Шрифт:
На сей раз молоденькая девица, пуэрториканка, выбежала ко мне из подъезда на Сто двадцать седьмой. Одна-одинешенька. Развязность в походке. Вся в полосках теней от пожарной лестницы. Уперла нож в собственный подбородок. Наркотический глянец в глазах. Я и прежде встречала подобное выражение на лицах: если она не полоснет своим ножом меня, то порежет себя. Веки, выкрашенные блескучей серебряной краской.
— Мир совсем плох, — сообщила я своим «церковным» тоном, но она просто указала на меня острием ножа:
— Давай сюда долбаную сумку.
— Грешно делать его хуже, чем он есть.
Ремень моей сумочки она обернула вокруг ножа.
— Теперь карманы, — сказала девчонка.
— Спроси себя, зачем ты это делаешь.
— Ох, да заткни же ты пасть, — сказала она и поддернула сумку повыше к плечу. Видно, уже по весу она поняла, что внутри нет ничего, кроме носового платка и нескольких фотографий. Затем быстрым движением рванулась вперед и ножом вспорола боковой карман моего платья. Лезвие чиркнуло по моему бедру. В кармане лежали кошелек, водительские права и еще два снимка моих мальчиков. Точно так же она вспорола и второй карман.

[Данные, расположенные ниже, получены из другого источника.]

/-- Settles O20: an aligned store lies in one word, whose check bits decide; a store to a window is posted for each of its cores. -/
theorem scratchpadStore : Obligations.ScratchpadStore := by
  intro s v x y wid n a bs w hread hal hbuf
  have hchan : chanFault s.iss.pre s.now [.s v, .s x, .s y] [] = none :=
    chanFault_scalars (os := [v, x, y]) (ds := []) hread (fun _ h => absurd h List.not_mem_nil)
  have hnext (hin : a < 0x300000 ∨ a < 0x400000 ∧ bitOf w 63 = true) := (exec_stsp s v x y wid).trans (bayOpF_next _ _ 1 hchan
    ((padFault_cases s a n true).2.2.2 hal (fun ⟨hge, hno⟩ => hin.elim (fun h => absurd h (Nat.not_lt.mpr hge)) (fun h => hno ⟨rfl, h⟩)) hbuf))
  have hreads := bayReads.bay s [.s v, .s x, .s y] 1
  have herrs := keepsErrs.bay s [.s v, .s x, .s y] 1
  have hlen : bs.length = n := toBytes_length _ _
  have hpos : 0 < n := Nat.two_pow_pos _
  have hne : bs ≠ [] := List.ne_nil_of_length_pos (hlen ▸ hpos)
  have hfits : a % 8 + bs.length ≤ 8 := hlen ▸ aligned_within_word wid hal
  have hpoison : (popAll (s.readSlots [.s v, .s x, .s y] 1) [.s v, .s x, .s y]).padPoison = s.padPoison := by
    obtain ⟨⟨_, _, _, _, h⟩, -⟩ := hreads
    rw [h]
  refine ⟨fun hin hok => ?clean, fun hin h8 hbad => ?poisoned, fun hge hlt hbit => ?window⟩
  case clean =>
    have hstore := hnext (.inl hin)
    rw [if_pos hin] at hstore
    obtain ⟨hmem, e, hregs, htask, hrest⟩ := storePad_clean hreads hfits hne (hok.imp hlen.trans fun ⟨hp, herr⟩ =>
      ⟨hpoison ▸ hp, Nat.not_le.mp fun h => absurd ((herrs _).mp h) (Nat.not_le.mpr herr)⟩)
    refine ⟨_, e, hstore, hmem, fun m hm => ?_, hregs, htask, hrest⟩
    exact (congrArg (·.read m) hmem).trans (Memory.read_writeN_out _ _ _ _ (by rw [hlen]; exact hm))
  case poisoned =>
    have hstore := hnext (.inl hin)
    rw [if_pos hin] at hstore
    obtain ⟨u, r, e, hnote, hcode, hmem, hpp, hframe⟩ := storePad_poisoned hreads hfits hne (hlen ▸ h8)
      (hbad.imp (fun h => hpoison ▸ h) (fun h => (herrs _).mpr h))
    exact ⟨u, r, e, hstore.trans (congrArg _ hnote), hcode, hmem, hpp, hframe⟩
  case window =>
    have hstore := hnext (.inr ⟨hlt, hbit⟩)
    rw [if_neg (Nat.not_lt.mpr hge), hreads.cur_eq, hreads.now_eq] at hstore
    obtain ⟨hframe, hposted⟩ := multicast_sends hreads a (s.now + 6) (bs.map some)
    exact ⟨_, hstore, hframe.quiet, hposted (Nat.le_add_right _ _)⟩

end

section
/-!
PROOF. Spills (R106, R107, R349): the words of a lease in the lender's pool and on the fallback area, and what an access waits for while they
are on their way.
-/

namespace Sys2Proof.Machine

/-! ### The lender's pool -/

/-- The pool of a core beside a bay's reads. -/
theorem bayReads.pool_eq {s t : State} (h : bayReads s t) (n : Nat) : (t.core n).c.pool = (s.core n).c.pool := by
  obtain ⟨-, -, hne, _, _, _, hown, -⟩ := h
  by_cases hn : n = s.cur
  · rw [hn, hown]
  · rw [hne n hn]

theorem bayReads.onPool {s t : State} (h : bayReads s t) (n : Nat) (p : NMap Word) :
    bayReads (s.onCtxSt n (fun c => { c with pool := p })) (t.onCtxSt n (fun c => { c with pool := p })) :=
  h.onCore n (f := fun c => { c with c := { c.c with pool := p } }) (fun _ _ _ _ => rfl) (fun _ => rfl)

/-- A pool that is given what it holds is as it was. -/
theorem bayReads.samePool {s t : State} (h : bayReads s t) (n : Nat) :
    bayReads (s.onCtxSt n (fun c => { c with pool := (s.core n).c.pool })) t := by
  have hsame (m : Nat) : (s.onCtxSt n (fun c => { c with pool := (s.core n).c.pool })).core m = s.core m := by
    by_cases hm : m = n
    · rw [hm, State.core_onCtxSt_self]
    · exact State.core_onCtxSt_ne _ _ _ _ hm
  obtain ⟨⟨_, _, _, _, rfl⟩, hdie, hne, la, da, q, hown, hhead⟩ := h
  refine ⟨⟨_, _, _, _, rfl⟩, hdie, fun m hm => (hne m hm).trans (hsame m).symm, la, da, q, ?_, fun k => ?_⟩
  · exact hown.trans (by rw [show (s.onCtxSt n _).cur = s.cur from rfl, hsame])
  · rw [show (s.onCtxSt n _).cur = s.cur from rfl, hsame]
    exact hhead k

/-- A word of the pool is written beside a bay's reads. -/
theorem State.setPool_eq (s : State) (core : Nat) (l : Lease) (i : Nat) (v : Word) :
    s.setPool core l i v = s.onCtxSt (coreOfYard core l.core) (fun c =>
      { c with pool := NMap.put 0 (s.core (coreOfYard core l.core)).c.pool (l.poolBase + i) v }) := rfl

theorem NMap.get_put (m : NMap Word) (k j : Nat) (v : Word) : NMap.get 0 (NMap.put 0 m k v) j = if j = k then v else NMap.get 0 m j := by
  split
  · next h => rw [h, NMap.get_put_self]
  · next h => exact NMap.get_put_ne _ _ _ _ _ h

/-! ### The instructions -/

/-- What a spill store of a revoked lease does to the pool while the words are on their way. -/
def State.passPool (s : State) (l : Lease) (i : Nat) (v : Word) : State := if s.now < l.readyFrom then s.setPool s.cur l i v else s

theorem exec_spst (s : State) (v x : Opd) (e : BitVec 2) :
    exec (.spst v x e) s = bayOpF s [.s v, .s x] [] (leaseFault s e.toNat (rdS s x)) (fun t =>
      if (leaseNow s e).rev then
        (t.passPool (leaseNow s e) (rdS s x).toNat (rdS s v)).storePad ((leaseNow s e).fb + 8 * (rdS s x).toNat) (toBytes 8 (rdS s v).toNat)
      else t.setPool t.cur (leaseNow s e) (rdS s x).toNat (rdS s v)) := rfl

— Сука жирная, — прошипела она и отбежала за угол.
Улица подо мною качалась. Сама виновата. Мимо пролетел собачий лай. Я задумалась о том, что больше терять мне, в сущности, и нечего; надо бежать за мерзавкой, отобрать у нее сумку, спасти себя, какой я была когда-то. Больше прочего я переживала из-за фотографий. Доковыляла до угла дома. Девчонка была уже далеко, так и неслась по улице. Фотографии веером рассыпаны по тротуару. Нагнувшись, я стала подбирать то, что осталось от моих сыновей. И в окне через улицу встретилась глазами с женщиной старше себя. Она стояла словно в раме из гнилого, трухлявого дерева. Подоконник, уставленный гипсовыми фигурками святых и искусственными букетиками. В тот момент я была готова променять свою жизнь на ее, но женщина захлопнула окно и отвернулась. Пустую белую сумочку я прислонила к крыльцу и пошла дальше без нее. Пусть забирают. Берите все, только оставьте мне мои фотографии.

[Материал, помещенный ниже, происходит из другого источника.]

-- ==== Sys2Proof/Machine/LinkOps.lean ====
section
/-!
DEFINITION. Taking a link down, starting a training and choosing a channel map: the operations that many commands share.
-/

namespace Sys2Proof.Machine
open Sys2Proof

/-- The channels a port has: five wavelengths, or four electrical lanes. -/
def chanCount (l : Lanes) : Nat := if l.electrical then 4 else 5

def Lanes.chan (l : Lanes) (i : Nat) : RxChan := tget {} l.chans i
def Lanes.modChan (l : Lanes) (i : Nat) (f : RxChan → RxChan) : Lanes := { l with chans := tmod {} l.chans i f }

/-- FOM_TARGET in force (R410, Table 14.12). -/
def fomTarget (l : Lanes) : Nat := if l.cfg.fomTarget ≠ 0 then l.cfg.fomTarget else if l.electrical then 80 else 96

/-- The least width MIN_WIDTH allows. -/
def minWidth (l : Lanes) : Nat := 2 ^ l.cfg.minWidth

/-- The number of logical lanes a map names: its width when the map is valid (Table 14.3), else zero. -/
def mapWidth (m : List Nat) : Nat :=
  let lanes := m.filter (· < 4)
  if m.any (fun v => v = 4 ∨ v = 5) then 0
  else if lanes.length = 4 ∧ (List.range 4).all (lanes.contains ·) then 4
  else if lanes.length = 2 ∧ (List.range 2).all (lanes.contains ·) then 2
  else if lanes.length = 1 ∧ lanes.contains 0 then 1
  else 0

/-- The map word of Table 14.3: entry i in bits [31−3i:29−3i]. -/
def mapWord (m : List Nat) : Nat := (List.range 5).foldl (fun a i => a + (m.getD i 7 % 8) * 2 ^ (29 - 3 * i)) 0

/-- The map a word carries. -/
def mapOfWord (w : Nat) : List Nat := (List.range 5).map (fun i => bits w (31 - 3 * i) (29 - 3 * i))

/-- The map a blind bring-up starts from (R412), fenced channels OFF: the spare then takes the first logical lane that lost its channel. (DEDUCED, log 66, unsafe.) -/
def startMap (l : Lanes) : List Nat :=
  let base := (List.range 5).map (fun i =>
    if l.fenced.contains i then 7 else if i < 4 then i else if l.electrical then 7 else 6)
  match (List.range 4).find? (fun i => l.fenced.contains i) with
  | some i => if l.electrical ∨ l.fenced.contains 4 then base else base.set 4 i
  | none => base

/-- Give lanes 0 to W − 1 to the ready channels with the highest FOM, for the largest W of 4, 2 and 1 that MIN_WIDTH allows (R414). -/
def narrowMap (l : Lanes) (usable : List Nat) : Option (List Nat) :=
  let ranked := usable.mergeSort (fun a b => decide ((l.chan b).fom ≤ (l.chan a).fom))
  let w := if 4 ≤ ranked.length then 4 else if 2 ≤ ranked.length then 2 else ranked.length
  if w = 0 ∨ w < minWidth l then none
  else some ((List.range 5).map (fun i => let k := ranked.idxOf i; if k < w then k else 7))

/-- The map after channel `f` fails: the spare takes its logical lane when a spare is free, else the direction narrows (R414, R416). -/
def mapWithout (l : Lanes) (f : Nat) (usable : List Nat) : Option (List Nat) :=
  let lane := l.rxMap.getD f 7
  match (List.range (chanCount l)).find? (fun i => l.rxMap.getD i 7 = 6 ∧ i ≠ f ∧ ¬ l.fenced.contains i ∧ usable.contains i) with
  | some sp => if lane < 4 then some ((l.rxMap.set f 7).set sp lane) else some (l.rxMap.set f 7)
  | none => if lane < 4 then narrowMap l (usable.filter (· ≠ f)) else some (l.rxMap.set f 7)

/-- The packets with a unit in a kept block, each once (R111). -/
def lostKept (k : Link) : List Pkt :=
  (List.range k.kept.length).flatMap (fun i => match k.kept[i]? with
    | some b => if b.cont ∧ 0 < i then b.pkts.drop 1 else b.pkts
    | none => [])

/-- The packets selected of which no unit has been framed; messages of the link itself are not among them. -/
def Link.unstarted (k : Link) : List Pkt := ((k.txPkts.filter (fun t => ! t.started)).map (·.pkt)).filter (fun q => decide (q.ptype ≠ 5 ∧ q.ptype ≠ 6))

/-- A port's receive direction keeps its settings but loses its state of readiness, as at the start of a training. -/
def Lanes.unready (l : Lanes) : Lanes :=
  { l with allReady := false, partnerAll := false, txData := false, rxData := false, heardBlock := false, looped := false, txAsleep := false, rxAsleep := false,
           sleepHeard := false,
           chans := l.chans.map (fun e => (e.1, { e.2 with frames := 0, good := 0, ready := false, partnerReady := false, los := false })) }

/-- Start a blind bring-up (R412): a fresh nonce, the starting map with every channel that is not fenced, a fresh link layer, and reserve limits
that begin again at the limits in force (R133). A port whose ENABLE is zero stays DISABLED. -/
def Hw.blindBringUp (h : Hw) (p : Nat) : Hw :=
  let (h, nonce) := h.random 32
  let x := h.port p
  let l := x.lanes
  let cfg := l.next.getD l.cfg
  let l : Lanes := { l with cfg := cfg, next := none }
  let l : Lanes := { l.unready with state := if cfg.enable then 1 else 0, nonce := nonce, rxMap := startMap l, txMap := startMap l, fast := false, chans := [] }
  let h := h.setPort p { x with
    link := {}, lanes := l,
    limits := { x.limits with reserveCredit := x.limits.credit, reserveMoved := x.limits.moved } }
  if cfg.enable then h.countLane p 2 else h

/-- A port becomes absent (R111, R417, Table 15.4): its kept blocks are discarded and their packets counted, glean goes DOWN, LINK_DOWN is
raised, and its winnow bit is set at the next E4. A packet selected but not begun is not lost with the link; it is discarded as the queued packets of a winnowed port are (R144). (DEDUCED, log 31, unsafe.) -/
def Hw.portAbsent (h : Hw) (p cause : Nat) : Hw :=
  let x := h.port p
  let gone := lostKept x.link
  let h := if gone = [] then h else h.count p 15 gone.length
  let short := x.link.unstarted.length
  let h := if short = 0 then h else h.count p 23 short
  let wasUp := decide (x.lanes.state = 2 ∨ x.lanes.state = 3)
  let h := if wasUp then h.countLane p 3 else h
  let h := h.modPort p (fun x => { x with
    absent := true, link := {},
    glean := { x.glean with state := 0, cause := 0, hold := 0, twoWay := false,
                            since := if x.glean.state = 3 then h.time.tick else x.glean.since } })
  if wasUp then h.raise 0x0902 [w32 (p + cause * 2 ^ 16)] else h

/-- A port that lost its link goes absent and brings itself up afresh (R417, R418). -/
def Hw.linkLost (h : Hw) (p cause : Nat) : Hw := (h.portAbsent p cause).blindBringUp p

/-- Whether a port is electrical and runs in V16-compatible mode (R424). -/
def Hw.isV16 (h : Hw) (p : Nat) : Bool := (h.port p).lanes.electrical && (h.port p).lanes.cfg.v16

/-- The limits a port advertises in LINK_PARAMS (R131, R145, Table 14.9): those of the home that serves it, no TC1 in V16-compatible mode. -/
def Hw.advertised (h : Hw) (p : Nat) : List Nat :=
  let x := h.port p
  let l := if x.atAlt then x.limits.moved else x.limits.credit
  let l := if h.isV16 p then l.set 1 0 else l
  lmod 0 l 3 (fun v => if v = 0 then 8 else v)

/-- The LINK_PARAMS message of a port (Table 4.6). -/
def Hw.paramsPkt (h : Hw) (p : Nat) : Pkt :=
  let k := (h.port p).link
  let words := [w32 (2 ^ 24 + b2n (¬ h.isV16 p)), w32 (k.paramsSeq * 2 ^ 16 + k.partnerParams)]
    ++ (h.advertised p).map w32 ++ (List.range 4).map (fun t => w32 (nth k.freed t))
  mkPkt [w32 (2 ^ 28 + 3 * 2 ^ 26 + 6 * 2 ^ 22 + 40)] (words.flatMap beBytes)

/-- The content of LINK_PARAMS changed: the next PARAMS_SEQ, which the partner has not echoed yet. -/
def Link.newParams (k : Link) : Link := { k with paramsSeq := (k.paramsSeq % 65535) + 1, paramsEchoed := false }

/-- LINK_PARAMS is queued for the next packet start (R102): LINKMGMT messages bypass the egress queues (R190). (DEDUCED, log 27, unsafe.) -/
def Hw.sendParams (h : Hw) (p : Nat) : Hw := h.modLink p (fun k => { k with txMgmt := k.txMgmt ++ [h.paramsPkt p] })

/-- The port is UP (R412, R416): the link layer starts, with reserve limits that begin at the limits in force (R133), or resumes with a replay from the oldest
kept block after a FAST retrain, its resends counted anew; LINK_PARAMS and glean begin. (DESIGN CHOICE, log 124, unsafe.) -/
def Hw.linkUp (h : Hw) (p : Nat) : Hw :=
  let x := h.port p
  let fast := x.lanes.fast
  let h := h.setPort p { x with
    absent := false,
    lanes := { x.lanes with state := 2, fast := false, idleCount := 0 },
    limits := if fast then x.limits else { x.limits with reserveCredit := x.limits.credit, reserveMoved := x.limits.moved },
    link := { x.link with
      up := true, paramsEchoed := false, sendNotice := if x.link.sendNotice = 2 then 0 else x.link.sendNotice,
      kept := x.link.kept.map (fun b => { b with resent := 0 }),
      replayFrom := if fast then x.link.kept.head?.map (·.lseq) else none },
    glean := if fast then { x.glean with sendNow := true }
      else { x.glean with state := 1, cause := 0, other := 0, hold := 0, twoWay := false, last := none, lastTick := 0, sendNow := true } }
  (h.sendParams p).raise 0x0901 [w32 (p + mapWidth x.lanes.rxMap * 2 ^ 16 + mapWidth x.lanes.txMap * 2 ^ 20)]

end Sys2Proof.Machine
end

Вытянула руку, и рядом немедленно остановился частник. Я вползла на заднее сиденье. Он поправил зеркало.
— Слушаю, — сказал он, постукивая пальцами по рулю.
Попробуйте-ка взвесить некоторые дни на аптекарских весах.
— Эй, дамочка, — рыкнул он, — куда едем?
Просто попробуйте их взвесить.
— Перекресток Семьдесят шестой и Парк-авеню, — сказала я.
Ума не приложу почему. Какие-то вещи просто не поддаются объяснению. Я с тем же успехом могла отправиться домой: у меня под матрасом достаточно денег, чтобы заплатить за десять подобных поездок. И Бронкс был отсюда ближе, чем дом Клэр, уж это я знала наверняка. Но мы вписались в уличный поток. Я не стала просить шофера развернуть машину. Улицы щелкали мимо, и с каждым щелчком мною все сильнее завладевал ужас.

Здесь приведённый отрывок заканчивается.